__Your instructions__:
Lines below starting with the line with "presenceRun := if r.presence = 1 then" and going on through the line with "updated it. -/" must be output exactly; the rest of the records must be left out.

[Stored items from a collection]
-- ==== Sys2Proof/Machine/Triggers.lean ====
section
/-! DEFINITION. Scan Intake (01_detector_channels_and_scan_intake.md): screening and matching of channel records (R11,
R12), accumulation, runs and symptoms (R13, R14, R16), and the triggers (R17 to R20) with what the Release
Timing Unit does on their delivery. -/

namespace Sys2Proof.Machine

/-! ## Channel records -/

/-- R11: the record's values let it be used. -/
def scanRecordOk (r : ScanRecord) : Bool :=
  decide (r.presence ≤ 1) && decide (r.arrivals ≤ 15) && decide (r.channel ≤ 15)

/-- R11: the records that survive screening; `seen` holds the channels of the earlier records. -/
def screenScan (seen : List Nat) (records : List ScanRecord) : List ScanRecord :=
  match records with
  | [] => []
  | r :: rest =>
    if scanRecordOk r && !seen.contains r.channel then r :: screenScan (r.channel :: seen) rest
    else screenScan (r.channel :: seen) rest

/-- R11: the on-time clamped to the span. -/
def clampedOnTime (span : Nat) (r : ScanRecord) : Nat := min r.onTime span

/-- R12: the screened record that matches an entry, if any. -/
def matchRecord (src : Nat) (screened : List ScanRecord) (d : Detector) : Option ScanRecord :=
  if d.config.station = src then screened.find? (fun r => r.channel == d.config.channel) else none

/-- R13: a record is added to the interval accumulators. -/
def Detector.accumulate (span : Nat) (r : ScanRecord) (d : Detector) : Detector :=
  { d with arrivals := saturate 65535 (d.arrivals + r.arrivals),
           onTime := saturate 655350 (d.onTime + clampedOnTime span r),
           span := saturate 655350 (d.span + span) }

/-- R14: presence now, the runs and previous presence. -/
def Detector.runs (span : Nat) (r : ScanRecord) (d : Detector) : Detector :=
  let t := clampedOnTime span r
  { d with
    presence := decide (r.presence = 1), previous := decide (r.presence = 1),
    presenceRun := if r.presence = 1 then
        (if t = span then saturate 3600000 (d.presenceRun + span) else saturate 3600000 t) else 0,
    absenceRun := if r.presence = 1 then 0
      else (if t = 0 then saturate 3600000 (d.absenceRun + span) else saturate 3600000 (span - t)) }

/-- R16: the chatter and stuck-on symptoms, the run as R14 updated it. -/
def Detector.scanSymptoms (lim : Limits) (r : ScanRecord) (d : Detector) : Detector :=
  { d with symptoms := { d.symptoms with
      chatter := d.symptoms.chatter || decide (lim.chatter ≤ r.arrivals),
      stuckOn := d.symptoms.stuckOn || decide (lim.stuckOn * 1000 ≤ d.presenceRun) } }

/-- R12, R15: a matched entry's own processing; `dark` says that its ramp is DARK. -/
def Detector.scanned (lim : Limits) (dark : Bool) (span : Nat) (r : ScanRecord) (d : Detector) : Detector :=
  if dark then d.runs span r else ((d.accumulate span r).runs span r).scanSymptoms lim r

/-! ## Trigger sources (R17) -/

/-- The entry can stand as a source: health GOOD or SUSPECT and its station LIVE. -/
def State.sound (s : State) (d : Detector) : Bool := d.health.serves && s.stationLive d.config.station

/-- R17: the entry that is the source for ramp `k` of a reference to entry `i` that needs role `role`. -/
def State.source (s : State) (k : Fin 4) (role : Role) (i : Nat) : Option Nat :=
  match s.detector i with
  | none => none
  | some d =>
    if d.config.ramp ≠ k ∨ d.config.role ≠ role then none
    else if s.sound d then some i
    else
      match d.config.substitute with
      | none => none
      | some j =>
        match s.detector j with
        | none => none
        | some e => if e.config.ramp = k ∧ s.sound e then some j else none

/-- The entry of a reference's source. -/
def State.sourceEntry (s : State) (k : Fin 4) (role : Role) (i : Nat) : Option Detector :=
  match s.source k role i with
  | none => none
  | some j => s.detector j

/-- R17: the event touches the named entry or its substitute. -/
def State.concerns (s : State) (touched : Nat → Bool) (i : Nat) : Bool :=
  touched i ||
  (match s.detector i with
   | none => false
   | some d =>
     match d.config.substitute with
     | none => false
     | some j => touched j)

/-! ## Demand (R18) -/

/-- R18: the demand state a used lane's derivation gives. -/
def State.demandNow (s : State) (k : Fin 4) (c : LaneConfig) : Bool :=
  match c.demand with
  | none => true
  | some i =>
    match s.sourceEntry k .demand i with
    | none => true
    | some d => d.presence != c.inverted

/-- R18: lane `l` of ramp `k` has its demand derived; a value other than the last one delivered is
delivered. -/
def State.deriveDemand (k : Fin 4) (l : Fin 3) (s : State) : State :=
  match (s.ramp k).laneConfig l with
  | none => s
  | some c =>
    if s.demandNow k c = ((s.ramp k).lane l).demand then s
    else s.updRamp k (fun r => r.deliverDemand l (s.demandNow k c))

/-- The event concerns the demand reference of lane `l` of ramp `k`. -/
def State.demandConcerned (s : State) (touched : Nat → Bool) (k : Fin 4) (l : Fin 3) : Bool :=
  match (s.ramp k).laneConfig l with
  | none => false
  | some c =>
    match c.demand with
    | none => false
    | some i => s.concerns touched i

/-- R18, R135: the demand of each concerned lane of ramp `k`, in rotation order. -/
def State.deriveDemands (touched : Nat → Bool) (k : Fin 4) (s : State) : State :=
  (s.ramp k).rotation.foldl (fun s l => if s.demandConcerned touched k l then s.deriveDemand k l else s) s

/-- R18: every used lane of ramp `k` has its demand derived and delivered. -/
def State.deriveAllDemands (k : Fin 4) (s : State) : State :=
  (s.ramp k).rotation.foldl (fun s l => s.deriveDemand k l) s

/-! ## Passages (R19) -/

/-- R19: the event count of a source's record under a passage edge. -/
def passageCount (departure : Bool) (source : Detector) (r : ScanRecord) : Nat :=
  if departure then r.arrivals + bitValue source.previous 1 - r.presence else r.arrivals

/-- R19: the passage events of one lane at a scan frame, the entries as they stood before it. -/
def State.lanePassages (s : State) (src : Nat) (screened : List ScanRecord) (k : Fin 4) (l : Fin 3) : Nat :=
  match (s.ramp k).laneConfig l with
  | none => 0
  | some c =>
    match c.passage with
    | none => 0
    | some i =>
      match s.sourceEntry k .passage i with
      | none => 0
      | some d =>
        match matchRecord src screened d with
        | none => 0
        | some r => passageCount c.departure d r

/-- R19, R138: the passage arrivals of a ramp that is not DARK are delivered. -/
def State.deliverPassages (src : Nat) (screened : List ScanRecord) (k : Fin 4) (s : State) : State :=
  if (s.ramp k).state = .dark then s
  else s.updRamp k (fun r =>
    { r with lanes := Three.tabulate (fun l => (r.lane l).passages (s.lanePassages src screened k l)) })

/-! ## Spill (R20) -/

/-- The enabled SPILL entries of ramp `k`, in ascending index. -/
def State.spillEntries (s : State) (k : Fin 4) : List Nat :=
  (s.detectors.rows.filter (fun p => decide (p.2.config.ramp = k) && decide (p.2.config.role = .spill))).map
    (fun p => p.1)

/-- R20: the sources of the ramp's SPILL entries. -/
def State.spillSources (s : State) (k : Fin 4) : List Detector :=
  (s.spillEntries k).filterMap (fun i => s.sourceEntry k .spill i)

/-- R20: the spill condition an evaluation with spill time `ms` gives. -/
def State.spillNow (s : State) (k : Fin 4) (ms : Nat) : Bool :=
  if (s.ramp k).spill then !(s.spillSources k).all (fun d => decide (ms ≤ d.absenceRun))
  else (s.spillSources k).any (fun d => decide (ms ≤ d.presenceRun))

/-- R20, R128, R130: spill of ramp `k` is evaluated, and a change is delivered to the Release Timing Unit.
While the ramp is DARK spill is not evaluated. -/
def State.evaluateSpill (k : Fin 4) (s : State) : State :=
  if (s.ramp k).state = .dark then s
  else
    match s.topPlan k with
    | none => s
    | some p =>
      let now := s.spillNow k (p.spillTime * 1000)
      if now = (s.ramp k).spill then s
      else s.updRamp k (fun r =>
        let r1 := { r with spill := now }
        if now then r1.flushStart p else r1.flushEnd p)

/-- R20: a scan frame that matched some entries concerns ramp `k`: it matched a SPILL entry of the ramp or
the substitute of one. -/
def State.spillConcerned (s : State) (touched : Nat → Bool) (k : Fin 4) : Bool :=
  (s.spillEntries k).any (s.concerns touched)

/-- R17, R20: an event that touched some entries changed the source of a SPILL entry of ramp `k`: the source that an
entry it concerns now has is not the one the entry had when last resolved. A FORCE OUT, a RESTORE or a health change in
between so takes effect here (R17); that the last resolved source is what R20's change is judged against is DEDUCED,
log 12. -/
def State.sourceChanged (s : State) (touched : Nat → Bool) (k : Fin 4) : Bool :=
  (s.spillEntries k).any (fun i =>
    s.concerns touched i && decide (s.lastSources.get i ≠ s.source k .spill i))

/-- R20: a write that led from `s0` to `s` took a SPILL entry from ramp `k`, or wrote as a SPILL entry of
ramp `k` one that was a SPILL entry of another ramp. -/
def State.spillMoved (s0 : State) (k : Fin 4) (s : State) : Bool :=
  (s0.spillEntries k).any (fun i => !(s.spillEntries k).contains i) ||
  (s.spillEntries k).any (fun i => allRamps.any (fun j => decide (j ≠ k) && (s0.spillEntries j).contains i))

/-! ## Sources as last resolved (R17, R20) -/

/-- R17: the source that entry `i` keeps as its last resolved one once those of `which` are resolved; none for an entry
that is no enabled SPILL entry. -/
def State.lastSource (s : State) (which : Fin 4 → Nat → Bool) (i : Nat) : Option Nat :=
  match s.detector i with
  | none => none
  | some d =>
    if d.config.role ≠ .spill then none
    else if which d.config.ramp i then s.source d.config.ramp .spill i
    else s.lastSources.get i

/-- R17: the sources of the SPILL entries that `which` holds of are resolved. -/
def State.resolveSources (which : Fin 4 → Nat → Bool) (s : State) : State :=
  { s with lastSources := s.detectors.collect (s.lastSource which) }

/-- R17, R20: the SPILL entries that an event resolves: those it concerns, and all of a ramp whose spill it has
evaluated, which no event does of a DARK ramp (log 12). -/
def State.resolves (s : State) (touched : Nat → Bool) (spillDue : Fin 4 → Bool) (k : Fin 4) (i : Nat) : Bool :=
  s.concerns touched i || (spillDue k && decide ((s.ramp k).state ≠ .dark))

/-! ## All triggers of an event -/

/-- R125: the demand of a READY lane of the ramp became present. -/
def demandArrived (r0 r : Ramp) : Bool :=
  allLanes.any (fun l => !(r0.lane l).demand && (r.lane l).demand && decide ((r.lane l).cycle = .ready))

/-- R17 to R20, R125: ramp `k`'s triggers at an event that touches some entries; `spillDue` says that the
event has the ramp's spill evaluated. -/
def State.deriveRamp (touched : Nat → Bool) (spillDue : Bool) (k : Fin 4) (s : State) : State :=
  let s1 := s.deriveDemands touched k
  let s2 := if spillDue then s1.evaluateSpill k else s1
  if demandArrived (s.ramp k) (s2.ramp k) then s2.rerunPick k else s2

/-- R17: the triggers of every ramp, ramps in ascending order, and the sources they were drawn from. -/
def State.deriveTriggers (touched : Nat → Bool) (spillDue : Fin 4 → Bool) (s : State) : State :=
  allRamps.foldl (fun s k => s.deriveRamp touched (spillDue k) k) (s.resolveSources (s.resolves touched spillDue))

end Sys2Proof.Machine
end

__Exercise output__:
    presenceRun := if r.presence = 1 then
        (if t = span then saturate 3600000 (d.presenceRun + span) else saturate 3600000 t) else 0,
    absenceRun := if r.presence = 1 then 0
      else (if t = 0 then saturate 3600000 (d.absenceRun + span) else saturate 3600000 (span - t)) }

/-- R16: the chatter and stuck-on symptoms, the run as R14 updated it. -/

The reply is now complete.